Résumé de la décision
Mme B A a introduit une requête le 23 juin 2023, demandant au tribunal d'ordonner au préfet de Paris de lui attribuer un logement correspondant à ses besoins et capacités, après avoir été reconnue prioritaire par la commission de médiation. Cependant, la décision de cette commission, notifiée le 15 mars 2022, stipulait que Mme A pouvait saisir le tribunal si aucune offre de logement ne lui était faite, à compter du 4 février 2023, et ce jusqu'au 5 juin 2023. La requête ayant été enregistrée après cette date limite, le tribunal a jugé qu'elle était tardive et donc manifestement irrecevable, la rejetant en conséquence.
Arguments pertinents
1. Délai de recours : Le tribunal a souligné que la requête de Mme A était tardive, car elle a été enregistrée après l'expiration du délai de recours contentieux prévu par les dispositions légales. En effet, selon l'article R. 441-16-1 du Code de la construction et de l'habitation, le délai pour introduire un recours est de trois mois à compter de la décision de la commission de médiation.
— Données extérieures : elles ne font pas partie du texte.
-- ==== Sys2Proof/Tests/Slice0.lean ====
section
/-!
SUPPORT. The model's own tests: ill-formed commands refused; the line's words of the manual; one step of each command on a
small state; for each statement, states and operands that meet its hypotheses, clause by clause.
-/

namespace Sys2Proof.Tests

open Sys2Proof.Machine

set_option Elab.async false

/-! ### Well-formed commands -/

theorem test_wf_start : Instr.wf (.start (List.replicate 17 0)) = false ∧ Instr.wf (.start (List.replicate 16 0)) = true := by
  decide
theorem test_wf_word : Instr.wf (.word [1, 2, 3]) = false ∧ Instr.wf (.word [1, 2]) = true := by decide
theorem test_wf_post : Instr.wf (.post [0, 1, 9, 9]) = false ∧ Instr.wf (.post [0, 65, 9]) = false
    ∧ Instr.wf (.post [0, 1, 9]) = true := by decide
theorem test_wf_unknown : Instr.wf (.unknownCode 0x10) = false ∧ Instr.wf (.unknownCode 0x11) = true := by decide

/-- Station 1, JOINING, 40 of 40: a RESEND that asks for 38 and on. -/
def resend1 : Frame := .resend { senderState := .joining, sender := 1, count := 40, settled := 40 } (.openFrom 38)

theorem test_wf_frames : Instr.wf (.noticeFrameReceived (frameChars resend1)) = false
    ∧ Instr.wf (.replayReceived (frameChars resend1)) = false ∧ Instr.wf (.beaconReceived (frameChars resend1)) = false
    ∧ Instr.wf (.resendReceived (frameChars resend1)) = true ∧ Instr.wf (.resendReceived []) = false
    ∧ Instr.wf (.checkFailure (frameChars resend1)) = false ∧ Instr.wf (.checkFailure []) = false
    ∧ Instr.wf (.checkFailure ((frameChars resend1).take 12)) = true := by decide +kernel

/-! ### The port's bits and its command byte -/

theorem test_portBits : portBits 0x31 = [false, false, true, true, false, false, false, true]
    ∧ byteOfPortBits [false, false, true, true, false, false, false, true] = 0x31
    ∧ portBytes (portBits 0x31 ++ [true, true]) = [0x31] := by decide

/-- A POST of two bytes on topic 3, then two whole response bytes and one bit; a transaction of the filler byte alone. -/
theorem test_transaction : transactionEvents (([0xFF, 0x20, 3, 2, 8, 9, 0, 0] : List Byte).flatMap portBits ++ [true])
      = [.csFall, .post [3, 2, 8, 9], .csRise 2]
    ∧ transactionEvents (portBits 0xFF) = [.csFall, .csRise 0] := by decide +kernel

/-- The code table of R185. -/
theorem test_commandCodes : ([0x10, 0x20, 0x30, 0x31, 0x40, 0x50, 0x51, 0x60, 0x70, 0x11] : List Byte).map (commandOf · [])
    = [.start [], .post [], .take, .peek, .report, .status, .members, .word [], .leave, .unknownCode 0x11] := by decide

/-! ### The notice line's words -/

/-- The example of R183: station 5, ACTIVE, count and settled point 40, a NOTICE on topic 3 with 20 payload bytes. -/
def exampleNotice : Frame := .notice { senderState := .active, sender := 5, count := 40, settled := 40 }
  { number := 41, topic := 3, payload := List.replicate 20 0xAA }

theorem test_notice_bytes : (frameBytes exampleNotice).take 10
      = [0x11, 0x65, 0x00, 0x28, 0x00, 0x28, 0x00, 0x29, 0x03, 0x14] ∧ (frameBytes exampleNotice).length = 32 := by
  decide +kernel
theorem test_notice_read : readFrame (frameChars exampleNotice) = some exampleNotice := by decide +kernel
theorem test_notice_damaged : readFrame ((frameChars exampleNotice).set 12 { data := 0, framingError := false }) = none
    ∧ readFrame ((frameChars exampleNotice).set 12 { data := 0xAA, framingError := true }) = none := by decide +kernel
/-- The CRC of R20 over the digits 1 to 9. -/
theorem test_crc : crc16 [0x31, 0x32, 0x33, 0x34, 0x35, 0x36, 0x37, 0x38, 0x39] = 0x29B1 := by decide +kernel
/-- A mark of the objection window, read as a character: 00h with a framing error (R184). -/
theorem test_mark_level : readChar (List.replicate 10 true) = some { data := 0, framingError := true } := by decide
theorem test_char_levels : charLevels 0x65 = [true, false, true, false, true, true, false, false, true, false] := by decide
theorem test_rate : characterTimeNs 0 = 40000 ∧ characterTimeNs 3 = 2500 := by decide

/-! ### Small states -/

/-- The least configuration, every topic subscribed, no attention. -/
def config1 : StartConfig :=
  { sendSize := 32, topics := 0xFFFFFFFF, beaconInterval := 10, presenceMultiple := 3, listenMultiple := 2
    repairInterval := 1, repairLimit := 1, backlogLimit := 0, roomLimit := 0
    attention := { delivery := false, backlog := false, room := false, report := false } }

/-- A station in this state, its storage free, between frames on a line that was idle. -/
def station (st : StationState) : State := { State.reset with
  stn := { State.reset.stn with state := st, config := some config1 }
  pool := { State.reset.pool with freeCells := (List.range 224).map (32 + ·) }
  line := { State.reset.line with timing := .busy, ready := true } }

/-- A transaction is open and its command byte has not come. -/
def asked (s : State) : State := { s with port := { s.port with link := .transaction 0 .awaiting } }

/-- A command was decided with this response. -/
def answered (response : List Byte) (e : RiseEffect) (s : State) : State :=
  { s with port := { s.port with link := .transaction 0 (.decided 0 response e) } }

/-- The station's own slot begins on an idle line. -/
def atSlot (s : State) : State := { s with line := { s.line with timing := .idle 0 } }

/-- An outbound notice without payload. -/
def outbound1 : SendNotice :=
  { number := none, topic := 0, length := 0, firstCell := 0, desc := 0, tag := 0, marked := false }

/-- A retained notice at line number 0, marked for a REPLAY. -/
def retained1 : SendNotice :=
  { number := some 0, topic := 0, length := 0, firstCell := 0, desc := 0, tag := 0, marked := true }

/-- One notice to send. -/
def withOutbound (s : State) : State := { s with send := { s.send with outbound := [outbound1] } }

/-- One notice retained. -/
def withRetained (s : State) : State := { s with send := { s.send with retained := [retained1] } }

/-- A member of the table. -/
def member1 : Member :=
  { station := 1, state := .active, settled := 0, presence := .running 30, includedMe := false, word := none }

/-- Station 1 is a member. -/
def withMember (s : State) : State := { s with members := [member1] }

/-- A header of station 1. -/
def header1 (st : StationState) (count : LineNo) : Header :=
  { senderState := st, sender := 1, count := count, settled := 0 }

/-- A notice body without payload. -/
def body1 (n : LineNo) : NoticeBody := { number := n, topic := 0, payload := [] }

/-- A frame of this station is on the line. -/
def driving (c : Candidate) (f : Frame) (s : State) : State :=
  { s with line := { s.line with ownFrame := some { candidate := c, frame := f, sent := false }, driving := true } }

/-- Its own NOTICE frame. -/
def ownNotice : Frame := .notice { senderState := .active, sender := 0, count := 0, settled := 0 } (body1 1)

/-- A notice stored in cell 32 under descriptor 0. -/
def stored1 (n : LineNo) : RxNotice :=
  { number := n, originator := 1, topic := 0, length := 0, own := false, tag := none, replay := false, desc := 0
    chain := [32] }

/-- That storage is not free. -/
def lessOne (s : State) : State := { s with pool := { s.pool with
  freeCells := s.pool.freeCells.tail, freeDescs := s.pool.freeDescs.tail } }

/-- With a provisional notice at line number 1. -/
def withProvisional (s : State) : State :=
  { lessOne s with commit := { s.commit with provisional := some (stored1 1) } }

/-- A window in this role after a NOTICE frame of station 1 with count `c` and number c + 1, FULL sampled as `full`. -/
def window1 (role : WindowRole) (c : LineNo) (full : Bool) : Window :=
  { role := role, header := header1 .active c, number := c + 1, markFull := false, markStale := false, turnGap := false
    full := full, stale := false }

/-- With that window open. -/
def inWindow (w : Window) (s : State) : State := { s with line := { s.line with window := some w } }

/-- One position, 1, is missing and in a gap entry of this state. -/
def gap1 (g : GapState) : GapEntry := { id := 0, first := 1, last := 1, attempts := 1, state := g, timer := .stopped }

/-- That gap, at count 1. -/
def withGap (g : GapState) (s : State) : State :=
  { s with rx := { s.rx with count := 1 }, gaps := [gap1 g], nextGapId := 1 }

/-- The state after a command. -/
def after (c : Instr) (s : State) : State :=
  match exec c s with
  | .next t => t
  | .fault _ => s
  | .refused _ => s

/-! ### The pins -/

/-- DE and TXD over the first character of an own frame; before the frame, and when it is sent, DE is released and TXD high;
FULL marked; and no mark while the turn gap is sampled (R16, R32). -/
theorem test_linePins : (let s := driving (.notice 0) ownNotice (station .active);
      (List.range 10).map (fun b => (s.linePins b).de) = charLevels 0x11
        ∧ s.linePins 0 = { de := true, txd := false } ∧ s.linePins 9 = { de := false, txd := true }
        ∧ (after .frameSent s).linePins 0 = { de := false, txd := true })
    ∧ (let s := inWindow { window1 .receiver 0 false with markFull := true } (station .active);
      (after (.windowPosition .full false) s).linePins 40 = { de := true, txd := false }
        ∧ (after (.windowPosition .turnGap false) s).linePins 40 = { de := false, txd := true }
        ∧ s.linePins 40 = { de := false, txd := true }) := by decide +kernel

/-- Two argument bytes and a response of two bytes: the bytes of MISO from the first on (R165, R185). -/
theorem test_misoBytes : (List.range 7).map (fun k => PortLink.misoByte (.transaction 9 (.decided 2 [7, 8] .nothing)) (k + 1))
    = [some 9, some 0, some 0, some 0, some 7, some 8, some 0] := by decide +kernel

/-! ### One step of each command -/

/-- The START record of `config1` with status word 1234h. -/
def startBytes : List Byte :=
  [32, 0xFF, 0xFF, 0xFF, 0xFF, 0, 10, 3, 2, 1, 1, 0, 0, 0, 0x12, 0x34]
2. Irrecevabilité manifeste : En vertu de l'article R. 222-1 du Code de justice administrative, le tribunal a le pouvoir de rejeter les requêtes manifestement irrecevables sans invitation à régulariser. La requête de Mme A a été jugée manifestement irrecevable en raison de son enregistrement tardif.
Interprétations et citations légales
1. Délai de recours : L'article L. 441-2-3-1 du Code de la construction et de l'habitation précise que "le demandeur qui a été reconnu par la commission de médiation comme prioritaire et comme devant être logé d'urgence (...) peut introduire un recours devant la juridiction administrative" dans un délai fixé. L'article R. 441-16-1 précise que ce délai est de trois mois à compter de la décision de la commission, ce qui a été interprété par le tribunal comme un cadre strict à respecter.
2. Irrecevabilité : L'article R. 222-1 du Code de justice administrative permet au tribunal de rejeter les requêtes manifestement irrecevables. Le tribunal a appliqué cette disposition en constatant que la requête de Mme A, enregistrée le 23 juin 2023, était en dehors du délai imparti, rendant ainsi la demande irrecevable.
En conclusion, la décision du tribunal repose sur une application rigoureuse des délais de recours prévus par la loi, soulignant l'importance de respecter ces délais pour garantir l'accès à la justice administrative.